Responsible AI for social media governance – the GPAI experience
Social media platforms are one of the main channels through which AI systems influence people’s lives, and therefore influence countries and cultures. The number of social media users worldwide is estimated at around 5 billion at the current moment, or 60% of the world’s population. Crucially, the experience of a social media user, on any given platform, is heavily influenced by AI systems that run on that platform.
- The central component of any social media system is a content feed of items presented to the user. The feed for each individual user is curated by a recommender algorithm: an AI system that monitors each individual user’s interaction with platform content, learns what they like to engage with, and then gives them ‘more of the same’. This ability to tailor content to users is what gives social media systems their vast appeal. But the mechanisms through which recommender algorithms learn raise important questions that remain to be answered. Our project has proposed concrete measures for the governance of recommender algorithms, through the study of their effects on platform users.
- Another pervasive AI influence on social media platforms is in their content moderation processes. Content moderation has to be supported by automated tools, given the huge volume of content that is posted, and AI content classifiers are the key tools that companies deploy. Again there are concerns about the processes through which these classifiers are trained. Our project is trialling a mechanism for training classifiers outside of companies, in a semi-public domain, which we think may offer a better model for their governance.
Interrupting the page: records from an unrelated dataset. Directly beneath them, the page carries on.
theorem execPaceWindow_moves {units : List (Nat × Nat)} {s : State} : goes [.regs, .out, .power] s (execPaceWindow units s) :=
  goes_whenOn <| goes_ite (goes_next <| request_moves.after rfl <| with_power_moves.after rfl <| storePace_moves.within rfl) <|
    goes_next <| with_power_moves.after rfl <| storePace_moves.within rfl

theorem showVout_moves {n : Nat} {s : State} : moves [.regs] s (showVout n s) := setFld_moves.within rfl

theorem applyDeferred_moves {s : State} : moves [.regs, .hdrs, .power, .nvs, .links] s (applyDeferred s) :=
  moves_foldl (fun _ _ => storeReg_moves.within rfl) <| with_power_moves.within rfl

theorem execVstepAck_moves {readVout statusWord : Nat} {s : State} :
    goes [.regs, .hdrs, .out, .power, .nvs, .links] s (execVstepAck readVout statusWord s) := by
  unfold execVstepAck
  split
  · exact goes_next moves_rfl
  · exact goes_ite (goes_next <| setFld_moves.after rfl <| showVout_moves.after rfl <| pmbSend_moves.after rfl <|
      pmbSend_moves.after rfl <| with_power_moves.within rfl) <| goes_next <| applyDeferred_moves.after rfl <| raise_moves.after rfl <|
      vhistEntry_moves.after rfl <| with_power_moves.after rfl <| bumpFld_moves.after rfl <| setFld_moves.after rfl <|
      setFld_moves.after rfl <| showVout_moves.after rfl <| pmbSend_moves.after rfl <| pmbSend_moves.after rfl <|
      with_power_moves.within rfl

theorem stepFailed_moves {st : VStep} {s : State} : moves [.regs, .hdrs, .power, .nvs, .links] s (stepFailed st s) :=
  moves_trans (with_power_moves.within rfl) <| moves_trans (moves_ite moves_rfl <| raise_moves.after rfl <|
    vhistEntry_moves.within rfl) <| applyDeferred_moves.after rfl <| moves_ite moves_rfl (raise_moves.within rfl)

theorem execStepSettleTimeout_moves {s : State} : goes [.regs, .hdrs, .power, .nvs, .links] s (execStepSettleTimeout s) := by
  unfold execStepSettleTimeout
  split
  · exact goes_next moves_rfl
  · exact goes_ite (goes_next moves_rfl) <| goes_ite (goes_next <| with_power_moves.within rfl) <| goes_next <|
      stepFailed_moves.within rfl

theorem cmdFailed_moves {s : State} : moves [.regs] s (cmdFailed s) := bumpFld_moves.within rfl

theorem execPmbusRetry_moves {s : State} : goes [.regs, .hdrs, .out, .power, .nvs, .links] s (execPmbusRetry s) := by
  refine goes_whenOn <| ?_
  split
  · exact goes_ite (goes_next <| cmdFailed_moves.within rfl) <| goes_ite (goes_next <| with_power_moves.after rfl <|
      cmdFailed_moves.within rfl) <| goes_next <| raise_moves.after rfl <| with_power_moves.after rfl <| cmdFailed_moves.within rfl
  · exact goes_ite (goes_next moves_rfl) <| goes_ite (goes_next <| sendStep_moves.after rfl <|
      moves_ite (cmdFailed_moves.within rfl) moves_rfl) <| goes_ite (goes_next <| stepFailed_moves.after rfl <|
      moves_ite (cmdFailed_moves.within rfl) moves_rfl) <| goes_next moves_rfl

theorem pmbExchange_moves {s : State} : moves [.regs, .out, .power] s (pmbExchange s) := by
  unfold pmbExchange
  dsimp only
  split
  · exact bumpFld_moves.after rfl <| moves_foldl (fun _ _ => pmbSend_moves.within rfl) <| with_power_moves.within rfl
  · exact vhistEntry_moves.after rfl <| setFld_moves.after rfl <| pmbSend_moves.after rfl <| with_power_moves.after rfl <|
      showVout_moves.after rfl <| setFld_moves.after rfl <| setFld_moves.after rfl <| pmbSend_moves.after rfl <|
      pmbSend_moves.after rfl <| pmbSend_moves.after rfl <| pmbSend_moves.after rfl <| with_power_moves.within rfl

theorem pmbStart_moves {l : List (Option PmbStart)} {s : State} : moves [.regs, .hdrs, .out, .power, .links] s (pmbStart l s) :=
  moves_trans (pmbExchange_moves.after rfl <| with_power_moves.within rfl) <| moves_ite moves_rfl <| raise_moves.after rfl <|
    with_power_moves.within rfl

theorem execStalledRetry_moves {s : State} : goes [.regs, .out, .power] s (execStalledRetry s) := by
  refine goes_whenOn <| goes_ite (goes_next moves_rfl) <| goes_ite (goes_next <| moves_ite moves_rfl (pmbExchange_moves.within rfl)) ?_
  split
  · exact goes_next <| sendStep_moves.after rfl <| moves_ite moves_rfl (pmbExchange_moves.within rfl)
  · exact goes_next <| sendStep_moves.after rfl <| moves_ite moves_rfl (pmbExchange_moves.within rfl)

theorem execPmbAlert_moves {statusWord : Nat} {s : State} :
    goes [.regs, .hdrs, .out, .power, .links] s (execPmbAlert statusWord s) :=
  goes_whenOn <| goes_next <| pmbSend_moves.after rfl <| raise_moves.after rfl <| setFld_moves.after rfl <| pmbSend_moves.after rfl <|
    with_power_moves.within rfl

theorem execPmbusPoll_moves {k : PollKind} {v : Nat} {s : State} : goes [.regs, .out, .power] s (execPmbusPoll k v s) := by
  refine goes_whenOn <| ?_
  dsimp only
  split
  · exact goes_next <| showVout_moves.after rfl <| pmbSend_moves.after rfl <| with_power_moves.within rfl
  · exact goes_next <| setFld_moves.after rfl <| pmbSend_moves.after rfl <| with_power_moves.within rfl
  · exact goes_next <| setFld_moves.after rfl <| pmbSend_moves.after rfl <| with_power_moves.within rfl

theorem loopHandler_moves {off : Nat} : Handler.moves [.regs, .hdrs, .power, .nvs, .links] (loopHandler off) :=
  ⟨fun _ _ _ => moves_ite (with_power_moves.within rfl) (storeReg_moves.within rfl), fun _ => moves_rfl⟩

theorem execLoopConfigWrite_moves {m : AB} {r : LoopReg} {v : Word} {s : State} :
    goes [.regs, .hdrs, .last, .power, .nvs, .links, .masters, .fw, .log] s (execLoopConfigWrite m r v s) :=
  goes_whenOn <| goes_next <| writeReg_moves loopHandler_moves rfl rfl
- A final way in which social media companies channel AI influences is through their role as content disseminators. The revolutionary advances in generative AI that have taken place over the last years allow ordinary citizens to create, and distribute, AI-generated content, through text generation tools like ChatGPT, and image generation tools like MidJourney. Alongside the many productive uses of such tools, there are concerns that they will facilitate the production of disinformation, potentially destabilising political processes, and other information ecosystems. Our project has made a proposal for the governance of generative AI tools, which has had considerable traction within EU policymaking bodies, and also within the US Senate.
In this talk I will briefly account for the work and results of GPAI “Responsible AI for Social Media Governance” project, that I co-lead together with Alistair Knott (Victoria University Wellington, NZ), along the three mentioned lines.
Dino Pedreschi
Dino Pedreschi is a professor of computer science at the University of Pisa and member of GPAI – Global Partnership on AI. He is a pioneering scientist in data science and artificial intelligence. He co-leads the Pisa KDD Lab – Knowledge Discovery and Data Mining Laboratory http://kdd.isti.cnr.it, a joint research initiative of the University of Pisa, Scuola Normale Superiore and the Italian National Research Council – CNR. His research contributions span on big data analytics and mining, machine learning and AI, and their impact on society: human mobility and sustainable cities, social network analysis, complex social and economic systems, data ethics, bias and discrimination analysis, privacy-preserving data analytics, explainable AI, governance of AI. His scientific production has received more than 20K citations, with an h-index of 69 (source: GS, June 2024). He is currently shaping the research frontier of Human-centered Artificial Intelligence, as a leading figure in the European network of research labs Humane-AI-Net (scientific director of “Social AI”) and proponent of the research line on human-AI coevolution. He is a founder of SoBigData.eu, the European H2020 Research Infrastructure “Big Data Analytics and Social Mining Ecosystem” www.sobigdata.eu. Dino is currently Italy’s nominated expert of the Responsible AI working group of GPAI – the Global Partnership on AI, the director of the Italian National PhD Program in Artificial Intelligence, and the coordinator of the project “Human-centered AI” within the Next Generation EU Partnership “FAIR – Future AI Research”.